How to sample data based off the distribution of another dataset in R

5.9k views Asked by At

I would like to sample a large dataset based on the distribution of a smaller dataset in R. I have been searching for a solution for some time without success. I am relatively new in R so I apologize if this is straightforward. However, I have tried some solutions.

Here are some sample data. I'll call it observed and model:

# Set seed
set.seed(2)

# Create smaller observed data
Obs <- rnorm(1000, 5, 2.5)

# Create larger modeled data
set.seed(2)
Model <- rnorm(10000, 8, 1.5)

The distributions of the two datasets are as follows: enter image description here

Goal: I would like to sample the larger "model" dataset to match the smaller "observed". I understand that there are different data points involved so it won't be a direct match.

I have been reading up on the density() and sample() where I do the following:

# Obtain the density of the observed at the length of the model.
# Note: info on the sample() function stated the prob argument in the sample() function 
# must be the same length as what's being sampled. Thus, n=length(Model) below.

dens.obs <- density(Obs, n=length(Model))

# Sample the Model data the length(Obs) at the probability of density of the observed
set.seed(22)
SampleMod <- sample(Model, length(Obs), replace=FALSE, prob=dens.obs$y)

This gives me the new plot that looks very similar to the old (except for the tails): enter image description here

I was hoping for a better match. Therefore I started explored using the density function on the model data. See below:

# Density function on model, length of model
dens.mod <- density(Model, n=length(Model))

# Sample the density of the model $x at the density of the observed $ y
set.seed(22)
SampleMod3 <- sample(dens.mod$x, length(Obs), replace=FALSE, prob=dens.obs$y)

Here are two plots, the first is the same as the first sampled and the second is the second sampled: enter image description here

There is a more desirable shift in the right plot, which represents the sampled density of the modeled by the density of the observed. However, the data are not the same. That is, I did NOT sample the Modeled data. See below:

summary(SampleMod3 %in% Model)

produces:

   Mode   FALSE    NA's 
logical    1000       0 

Indicating that I did not sample the modeled data, but rather the density of the modeled data. Is it possible to sample a dataset based on the distribution of another dataset? Thank you in advance.

EDIT:

Thanks for all the help guys! Here is my plot using approxfun() function offered from danielson and supported by bethanyp.
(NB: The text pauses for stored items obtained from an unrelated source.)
/-- The crossing pair of 42_wav_demod.md R88 and 10_state.md R40: in order, behind the cursor, LASTCYCLE their distance
(0 before a cycle is measured). -/
structure PairInv (t : Stream) : Prop where
  ordered : ∀ a, t.track.cross0 = some a → ∃ b, t.track.cross1 = some b ∧ a < b
  behind : ∀ b, t.track.cross1 = some b → b < t.pos
  lastCycle : t.track.lastCycle =
    match t.track.cross0, t.track.cross1 with
    | some a, some b => b - a
    | _, _ => 0#32

theorem SampleFrame.pair {t t' : Stream} (h : SampleFrame t t') (hi : PairInv t) : PairInv t' := by
  refine ⟨fun a ha => ?_, fun b hb => ?_, ?_⟩
  · rw [h.cross1]; exact hi.ordered a (h.cross0 ▸ ha)
  · have := hi.behind b (h.cross1 ▸ hb)
    rw [BitVec.lt_def] at this ⊢; have := h.pos; omega
  · rw [h.cross0, h.cross1, h.lastCycle]; exact hi.lastCycle

/-- One crossing of `MeasureCycle()`, its three cases (42_wav_demod.md R88). -/
theorem measureCycle_succ (s : State) (fuel : Nat) (t : Stream) :
    (∃ t', nextCanonicalCrossing s (samplesLeft s t) t = .ended t.track.pend t' ∧
      measureCycle s (fuel + 1) t = .ended t.track.pend t') ∨
    (∃ n t', nextCanonicalCrossing s (samplesLeft s t) t = .found n t' ∧ t'.track.cross1 = none ∧
      measureCycle s (fuel + 1) t = measureCycle s fuel (shiftCrossings n t')) ∨
    (∃ n t' c, nextCanonicalCrossing s (samplesLeft s t) t = .found n t' ∧ t'.track.cross1 = some c ∧
      measureCycle s (fuel + 1) t = .measured ((n.toNat : Int) - c.toNat)
        { shiftCrossings n t' with track := { (shiftCrossings n t').track with
            lastCycle := BitVec.ofInt 32 ((n.toNat : Int) - c.toNat) } }) := by
  simp only [measureCycle]
  obtain ⟨t', h, -⟩ | ⟨n, t', h, -⟩ := nextCanonicalCrossing_spec s (samplesLeft s t) t
  · exact .inl ⟨t', h, by rw [h]⟩
  · rw [h]
    cases hc : t'.track.cross1 with
    | none => exact .inr (.inl ⟨n, t', rfl, hc, by simp only [shiftCrossings, hc]⟩)
    | some c => exact .inr (.inr ⟨n, t', c, rfl, hc, by simp only [shiftCrossings, hc]⟩)

/-- What `MeasureCycle()` can answer (42_wav_demod.md R88). -/
theorem measureCycle_spec (s : State) (fuel : Nat) (t : Stream) :
    (∃ t', measureCycle s fuel t = .ended t.track.pend t' ∧ CycleFrame t t' ∧ (PairInv t → PairInv t')) ∨
    (∃ len t', measureCycle s fuel t = .measured len t' ∧ CycleFrame t t' ∧ t.pos.toNat < t'.pos.toNat ∧
        t'.pos.toNat ≤ s.handle.wav.nsamples.toNat ∧ (PairInv t → PairInv t')) := by
  induction fuel generalizing t with
  | zero => exact .inl ⟨t, rfl, (SampleFrame.refl t).cycle, id⟩
  | succ fuel ih =>
    have hs := nextCanonicalCrossing_spec s (samplesLeft s t) t
    obtain ⟨t', hx, h⟩ | ⟨n, t', hx, hc, h⟩ | ⟨n, t', c, hx, hc, h⟩ := measureCycle_succ s fuel t
    · obtain ⟨u, hu, hf, -⟩ | ⟨m, u, hu, -⟩ := hs
      · rw [hx] at hu; cases hu
        exact .inl ⟨_, h, hf.cycle, hf.pair⟩
      · rw [hx] at hu; cases hu
    · obtain ⟨u, hu, -⟩ | ⟨m, u, hu, hf, h1, h2, h3, -⟩ := hs
      · rw [hx] at hu; cases hu
      rw [hx] at hu; cases hu
      have hw : CycleFrame t (shiftCrossings n t') := ⟨hf.posBit, hf.pend, hf.dir, hf.pos⟩
      have hp : (shiftCrossings n t').pos.toNat = n.toNat + 1 := h3
      have hpair : PairInv t → PairInv (shiftCrossings n t') := fun hi => by
        refine ⟨fun a ha => ?_, fun b hb => ?_, ?_⟩
        · simp only [shiftCrossings, hc] at ha; cases ha
        · simp only [shiftCrossings, Option.some.injEq] at hb; subst hb; rw [BitVec.lt_def]; omega
        · have h0 : t.track.cross0 = none := by
            cases h0 : t.track.cross0 with
            | none => rfl
            | some a =>
              obtain ⟨b, hb, -⟩ := hi.ordered a h0
              rw [← hf.cross1, hc] at hb; cases hb
          have := hi.lastCycle
          rw [h0] at this
          simp only [shiftCrossings, hc, hf.lastCycle]; exact this
      rw [h, ← hw.pend]
      obtain ⟨v, hv, hg, hq⟩ | ⟨l, v, hv, hg, h4, h5, hq⟩ := ih (shiftCrossings n t')
      · exact .inl ⟨v, hv, hw.trans hg, hq ∘ hpair⟩
      · exact .inr ⟨l, v, hv, hw.trans hg, by omega, h5, hq ∘ hpair⟩
    · obtain ⟨u, hu, -⟩ | ⟨m, u, hu, hf, h1, h2, h3, -⟩ := hs
      · rw [hx] at hu; cases hu
      rw [hx] at hu; cases hu
      refine .inr ⟨_, _, h, ⟨hf.posBit, hf.pend, hf.dir, hf.pos⟩, ?_, ?_, fun hi => ?_⟩
      · show t.pos.toNat < t'.pos.toNat; omega
      · show t'.pos.toNat ≤ _; omega
      · have hcn : c.toNat < n.toNat := by
          have := hi.behind c (hf.cross1 ▸ hc)
          rw [BitVec.lt_def] at this; omega
        refine ⟨fun a ha => ?_, fun b hb => ?_, ?_⟩
        · simp only [shiftCrossings, hc, Option.some.injEq] at ha; subst ha
          exact ⟨n, rfl, BitVec.lt_def.mpr hcn⟩
        · simp only [shiftCrossings, Option.some.injEq] at hb; subst hb
          show n < t'.pos
          rw [BitVec.lt_def]; omega
        · simp only [shiftCrossings, hc]
          apply BitVec.eq_of_toNat_eq
          rw [BitVec.toNat_sub_of_le (BitVec.le_def.mpr hcn.le), BitVec.toNat_ofInt]
          have := n.isLt
          omega

/-- What reading a WAV bit keeps: POSBIT and a resolved direction. -/
structure WavFrame (t t' : Stream) : Prop where
  posBit : t'.posBit = t.posBit
  dir : ∀ d, t.track.dir = some d → t'.track.dir = some d
  pos : t.pos.toNat ≤ t'.pos.toNat
  pair : PairInv t → PairInv t'

theorem WavFrame.refl (t : Stream) : WavFrame t t := ⟨rfl, fun _ h => h, le_refl _, id⟩

theorem WavFrame.trans {a b c : Stream} (h : WavFrame a b) (k : WavFrame b c) : WavFrame a c :=
  ⟨k.posBit.trans h.posBit, fun d hd => k.dir d (h.dir d hd), le_trans h.pos k.pos, k.pair ∘ h.pair⟩

theorem setPend_pair {b : Bool} {t : Stream} (h : PairInv t) : PairInv (setPend b t) := ⟨h.ordered, h.behind, h.lastCycle⟩

/-- What `WavNextBit()` can answer (42_wav_demod.md R90). -/
theorem wavBitLoop_spec (s : State) (fuel : Nat) (t : Stream) :
    (∃ t', wavBitLoop s fuel t = .ended t'.track.pend t' ∧ WavFrame t t') ∨
    (∃ b t', wavBitLoop s fuel t = .bit b t' ∧ WavFrame t t' ∧ t.pos.toNat < t'.pos.toNat ∧
      t'.pos.toNat ≤ s.handle.wav.nsamples.toNat ∧ t'.track.pend = false) := by
  induction fuel generalizing t with
  | zero => exact .inl ⟨t, rfl, .refl t⟩
  | succ fuel ih =>
    obtain ⟨t', hx, hf, hp⟩ | ⟨len, t', hx, hf, h1, h2, hp⟩ := measureCycle_spec s (samplesLeft s t) t
    · exact .inl ⟨t', by simp only [wavBitLoop, hx, hf.pend], hf.posBit, hf.dir, hf.pos, hp⟩
    · have hw : ∀ b, WavFrame t (setPend b t') := fun b => ⟨hf.posBit, hf.dir, hf.pos, setPend_pair ∘ hp⟩
      by_cases hs : isShort s len = true
      · by_cases hq : t'.track.pend = true
        · exact .inr ⟨true, _, by simp only [wavBitLoop, hx, if_pos hs, if_pos hq], hw false, h1, h2, rfl⟩
        · have heq : wavBitLoop s (fuel + 1) t = wavBitLoop s fuel (setPend true t') := by
            simp only [wavBitLoop, hx, if_pos hs, if_neg hq]
          rw [heq]
          obtain ⟨u, hu, hg⟩ | ⟨b, u, hu, hg, h3, h4⟩ := ih (setPend true t')
          · exact .inl ⟨u, hu, (hw true).trans hg⟩
          · exact .inr ⟨b, u, hu, (hw true).trans hg, lt_trans h1 h3, h4⟩
      · exact .inr ⟨false, _, by simp only [wavBitLoop, hx, if_neg hs], hw false, h1, h2, rfl⟩

/-- More fuel than samples left changes nothing of `MeasureCycle()` (R92). -/
theorem measureCycle_fuel (s : State) (f : Nat) (t : Stream) (h : samplesLeft s t ≤ f) :
    measureCycle s f t = measureCycle s (samplesLeft s t) t := by
  generalize hf : samplesLeft s t = l at h ⊢
  induction l using Nat.strong_induction_on generalizing f t with
  | _ l ih =>
    cases l with
    | zero =>
      cases f with
      | zero => rfl
      | succ f => simp [measureCycle, hf, nextCanonicalCrossing]
    | succ l =>
      obtain ⟨f, rfl⟩ : ∃ g, f = g + 1 := ⟨f - 1, by omega⟩
      simp only [measureCycle]
      obtain ⟨t', hx, -⟩ | ⟨n, t', hx, -, h1, -, h3, -⟩ := nextCanonicalCrossing_spec s (samplesLeft s t) t
      · rw [hx]
      · rw [hx]
        have hl : samplesLeft s (shiftCrossings n t') ≤ l := by
          have hp : (shiftCrossings n t').pos.toNat = n.toNat + 1 := h3
          simp only [samplesLeft] at hf ⊢; omega
        simp only
        rw [ih _ (by omega) f _ rfl (by omega), ih _ (by omega) l _ rfl hl]

/-- More fuel than samples left changes nothing of `WavNextBit()` (R92). -/
theorem wavBitLoop_fuel (s : State) (f : Nat) (t : Stream) (h : samplesLeft s t ≤ f) :
    wavBitLoop s f t = wavNextBit s t := by
  unfold wavNextBit
  generalize hf : samplesLeft s t = l at h ⊢
  induction l using Nat.strong_induction_on generalizing f t with
  | _ l ih =>
    cases l with
    | zero =>
      cases f with
      | zero => rfl
      | succ f => simp [wavBitLoop, hf, measureCycle]
    | succ l =>
      obtain ⟨f, rfl⟩ : ∃ g, f = g + 1 := ⟨f - 1, by omega⟩
      simp only [wavBitLoop]
      obtain ⟨t', hx, -⟩ | ⟨len, t', hx, -, h1, -⟩ := measureCycle_spec s (samplesLeft s t) t
      · rw [hx]
      · rw [hx]
        have hl : samplesLeft s (setPend true t') ≤ l := by
          have hp : (setPend true t').pos.toNat = t'.pos.toNat := rfl
          simp only [samplesLeft] at hf ⊢; omega
        simp only
        rw [ih _ (by omega) f _ rfl (by omega), ih _ (by omega) l _ rfl hl]

end Sys2Proof.Machine
end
enter image description here

Any help with understanding why the funky new distribution?

2

There are 2 answers

2
danielson On

Interesting question. I think this will help. First, it approximates the density function. Then, it samples from the Model points with the fitted density's probabilities.
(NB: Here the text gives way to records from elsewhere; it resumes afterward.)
/-- Where no canonical crossing is left the search runs to the end of the audio (42_wav_demod.md R91). -/
theorem noCanonical_end {s : State} (hz : s.hazard = []) (fuel : Nat) (t : Stream) (hp : t.pos.toNat ≤ s.handle.wav.nsamples.toNat)
    (hf : ∀ e i, t.track.dir = none ∨ t.track.dir = some e → ¬ CrossesAt s t.pos.toNat t.track.level e i)
    (hfu : samplesLeft s t ≤ fuel) :
    nextCanonicalCrossing s fuel t = .ended t.track.pend
      { t with pos := s.handle.wav.nsamples, track := { t.track with level := levelFrom s t.pos.toNat t.track.level (samplesLeft s t) } } := by
  have hend0 : ∀ t : Stream, samplesLeft s t = 0 → t.pos.toNat ≤ s.handle.wav.nsamples.toNat →
      t = { t with pos := s.handle.wav.nsamples, track := { t.track with level := levelFrom s t.pos.toNat t.track.level (samplesLeft s t) } } := by
    intro t h0 hp
    have : t.pos = s.handle.wav.nsamples := by apply BitVec.eq_of_toNat_eq; simp only [samplesLeft] at h0; omega
    rw [h0]; show t = { t with pos := s.handle.wav.nsamples }; rw [← this]
  induction fuel generalizing t with
  | zero => rw [nextCanonicalCrossing, ← hend0 t (by omega) hp]
  | succ fuel ih =>
    rw [nextCanonicalCrossing]
    by_cases hend : s.handle.wav.nsamples ≤ t.pos
    · rw [if_pos hend, ← hend0 t (by rw [BitVec.le_def] at hend; simp only [samplesLeft]; omega) hp]
    · have hlt := not_atEnd hend
      have hp1 := pos_succ hend
      rw [if_neg hend, takeSample_clean hz]
      generalize hnew : compareLevel s.handle.act.thresh.toNat t.track.level (sampleAt s t.pos.toNat) = new
      have hs : samplesLeft s t = samplesLeft s { t with pos := t.pos + 1#32 } + 1 := by simp only [samplesLeft]; omega
      have hlv : levelFrom s t.pos.toNat t.track.level (samplesLeft s t)
          = levelFrom s (t.pos + 1#32).toNat new (samplesLeft s { t with pos := t.pos + 1#32 }) := by
        rw [hs, levelFrom, hp1, ← hnew]; rfl
      have step := ih { t with pos := t.pos + 1#32, track := { t.track with level := new } } (by show (t.pos + 1#32).toNat ≤ _; omega)
        (by
          intro e i he hx
          have hx : CrossesAt s (t.pos + 1#32).toNat new e i := hx
          rw [hp1, ← hnew] at hx
          exact hf e i he ((crossesAt_succ (by have := hx.1; omega)).mpr hx))
        (by simp only [samplesLeft] at hfu ⊢; omega)
      rw [hlv]
      cases hx : crossingOf t.track.level new with
      | none => exact step
      | some e =>
        have hce := (crossesAt_here (s := s) (lv := t.track.level) (e := e) hlt).mpr (by rw [hnew]; exact hx)
        have hnot := fun h => hf e _ h hce
        cases hdir : t.track.dir with
        | none => exact absurd (.inl hdir) hnot
        | some d =>
          have hne : ¬ e = d := by rintro rfl; exact hnot (.inr hdir)
          simp only [hdir, Option.getD_some]
          rw [if_neg hne]
          have := step; simp only [hdir] at this; exact this

end Sys2Proof.Machine
end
predict_density = approxfun(dens.obs) #function that approximates dens.obs
#sample points from Model with probability distr. of dens.obs
SampleMod3 <- sample(Model, length(Obs), replace=FALSE, prob=predict_density(Model))
summary(SampleMod3 %in% Model)
   Mode    TRUE    NA's 
logical    1000       0 
0
sconfluentus On

I assume that in practice you are using a real set of non-randomly generated data. In which case the likely values of the different samples have a probability of coming up because random sampling method does not mean no pattern in the data. In the wilderness real things have real frequencies, which will show in your meta-sample.
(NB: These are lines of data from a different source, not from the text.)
-- ==== Sys2Proof/Laws/PerInstr.lean ====
section
/-! SUPPORT. Statements about every command as syntax, one lemma per constructor. EncodeFields: the word of a command has the command's OP, its N and reserved bits 0 (30_encoding.md R55). -/

namespace Sys2Proof.Laws.EncodeFields

/-- The three fields of the encoded word. -/
def Statement (i : Instr) : Prop :=
  opField (encode i) = opcodeOf i ∧ nField (encode i) = countOf i ∧ reservedField (encode i) = 0#20

theorem nop : Statement .nop := by unfold Statement; decide

theorem openHandle : Statement .openHandle := by unfold Statement; decide

theorem close : Statement .close := by unfold Statement; decide

theorem getbits (n : BitVec 4) : Statement (.getbits n) := by
  revert n; unfold Statement; decide

theorem seek : Statement .seek := by unfold Statement; decide

theorem readbyte : Statement .readbyte := by unfold Statement; decide

theorem seeksync : Statement .seeksync := by unfold Statement; decide

theorem nextblock : Statement .nextblock := by unfold Statement; decide

theorem nextdir : Statement .nextdir := by unfold Statement; decide

end Sys2Proof.Laws.EncodeFields
end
So you should use the weighted probabilities in selecting your smaller sub-sample from the original.

Example the whole population {1,2,1,3,4,1,3} where probabilities for each number being drawn (remember the sum must equal 1): 1 : .4285 2 :.1429 3: .2857 4: .1429

if you use these weighted probabilities in the prob= my_freqs part of

sample(x, size, replace = FALSE, prob = my_freqs)

You will likely obtain a probability more inline with what you were expecting. But I am not 100% sure if this is what you are after.

In the random data, try set.seed(2) and see if telling R to use the seed used to generate those frequencies in the original set creation gets you closer to your goal.

I know that there is a universal random formula associated with each set. I would have to assume it is a set of frequency probabilities of a method of generating them for various sets of random methods, so it might help you o use that prior to sampling from the random sets.